# ACTIVITY
Each line of the listing where the string "meters" appears is to be identified and copied.

# DATA FOR THE TASK

@[simp] theorem State.hold_pending (r : Response) : (s.hold r).pending = s.pending := rfl
@[simp] theorem State.hold_deferred (r : Response) : (s.hold r).deferred = s.deferred := rfl
@[simp] theorem State.hold_notices (r : Response) : (s.hold r).notices = s.notices := rfl
@[simp] theorem State.hold_pins (r : Response) : (s.hold r).pins = s.pins := rfl
@[simp] theorem State.hold_schemes (r : Response) : (s.hold r).schemes = s.schemes := rfl
@[simp] theorem State.hold_slots (r : Response) : (s.hold r).slots = s.slots := rfl
@[simp] theorem State.hold_edit (r : Response) : (s.hold r).edit = s.edit := rfl
@[simp] theorem State.hold_seats (r : Response) : (s.hold r).seats = s.seats := rfl
@[simp] theorem State.hold_meters (r : Response) : (s.hold r).meters = s.meters := rfl
@[simp] theorem State.hold_meterDirty (r : Response) : (s.hold r).meterDirty = s.meterDirty := rfl
@[simp] theorem State.hold_interval (r : Response) : (s.hold r).interval = s.interval := rfl
@[simp] theorem State.hold_pool (r : Response) : (s.hold r).pool = s.pool := rfl
@[simp] theorem State.hold_requests (r : Response) : (s.hold r).requests = s.requests := rfl
@[simp] theorem State.hold_grants (r : Response) : (s.hold r).grants = s.grants := rfl
@[simp] theorem State.hold_clock (r : Response) : (s.hold r).clock = s.clock := rfl
@[simp] theorem State.hold_settings (r : Response) : (s.hold r).settings = s.settings := rfl
@[simp] theorem State.hold_authority (r : Response) : (s.hold r).authority = s.authority := rfl
@[simp] theorem State.hold_store (r : Response) : (s.hold r).store = s.store := rfl
@[simp] theorem State.hold_load (r : Response) : (s.hold r).load = s.load := rfl
@[simp] theorem State.hold_supply (r : Response) : (s.hold r).supply = s.supply := rfl
@[simp] theorem State.hold_due (r : Response) : (s.hold r).due = s.due := rfl
@[simp] theorem State.hold_freeCount (r : Response) : (s.hold r).freeCount = s.freeCount := rfl

@[simp] theorem State.putSeat_pending (k : Fin 6) (es : List Entry) (p : Option Programme) : (s.putSeat k es p).pending = s.pending := rfl
@[simp] theorem State.putSeat_deferred (k : Fin 6) (es : List Entry) (p : Option Programme) : (s.putSeat k es p).deferred = s.deferred := rfl
@[simp] theorem State.putSeat_link (k : Fin 6) (es : List Entry) (p : Option Programme) : (s.putSeat k es p).link = s.link := rfl
@[simp] theorem State.putSeat_notices (k : Fin 6) (es : List Entry) (p : Option Programme) : (s.putSeat k es p).notices = s.notices := rfl
@[simp] theorem State.putSeat_pins (k : Fin 6) (es : List Entry) (p : Option Programme) : (s.putSeat k es p).pins = s.pins := rfl
@[simp] theorem State.putSeat_schemes (k : Fin 6) (es : List Entry) (p : Option Programme) : (s.putSeat k es p).schemes = s.schemes := rfl
@[simp] theorem State.putSeat_slots (k : Fin 6) (es : List Entry) (p : Option Programme) : (s.putSeat k es p).slots = s.slots := rfl
@[simp] theorem State.putSeat_edit (k : Fin 6) (es : List Entry) (p : Option Programme) : (s.putSeat k es p).edit = s.edit := rfl
@[simp] theorem State.putSeat_meters (k : Fin 6) (es : List Entry) (p : Option Programme) : (s.putSeat k es p).meters = s.meters := rfl
@[simp] theorem State.putSeat_meterDirty (k : Fin 6) (es : List Entry) (p : Option Programme) : (s.putSeat k es p).meterDirty = s.meterDirty := rfl
@[simp] theorem State.putSeat_interval (k : Fin 6) (es : List Entry) (p : Option Programme) : (s.putSeat k es p).interval = s.interval := rfl
@[simp] theorem State.putSeat_pool (k : Fin 6) (es : List Entry) (p : Option Programme) : (s.putSeat k es p).pool = s.pool := rfl
@[simp] theorem State.putSeat_requests (k : Fin 6) (es : List Entry) (p : Option Programme) : (s.putSeat k es p).requests = s.requests := rfl
@[simp] theorem State.putSeat_grants (k : Fin 6) (es : List Entry) (p : Option Programme) : (s.putSeat k es p).grants = s.grants := rfl
@[simp] theorem State.putSeat_clock (k : Fin 6) (es : List Entry) (p : Option Programme) : (s.putSeat k es p).clock = s.clock := rfl
@[simp] theorem State.putSeat_settings (k : Fin 6) (es : List Entry) (p : Option Programme) : (s.putSeat k es p).settings = s.settings := rfl
@[simp] theorem State.putSeat_authority (k : Fin 6) (es : List Entry) (p : Option Programme) : (s.putSeat k es p).authority = s.authority := rfl
@[simp] theorem State.putSeat_store (k : Fin 6) (es : List Entry) (p : Option Programme) : (s.putSeat k es p).store = s.store := rfl
@[simp] theorem State.putSeat_load (k : Fin 6) (es : List Entry) (p : Option Programme) : (s.putSeat k es p).load = s.load := rfl
@[simp] theorem State.putSeat_supply (k : Fin 6) (es : List Entry) (p : Option Programme) : (s.putSeat k es p).supply = s.supply := rfl
@[simp] theorem State.putSeat_due (k : Fin 6) (es : List Entry) (p : Option Programme) : (s.putSeat k es p).due = s.due := rfl
@[simp] theorem State.putSeat_freeCount (k : Fin 6) (es : List Entry) (p : Option Programme) : (s.putSeat k es p).freeCount = s.freeCount := rfl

# RESULT OF THE EXERCISE
@[simp] theorem State.hold_meters (r : Response) : (s.hold r).meters = s.meters := rfl
@[simp] theorem State.putSeat_meters (k : Fin 6) (es : List Entry) (p : Option Programme) : (s.putSeat k es p).meters = s.meters := rfl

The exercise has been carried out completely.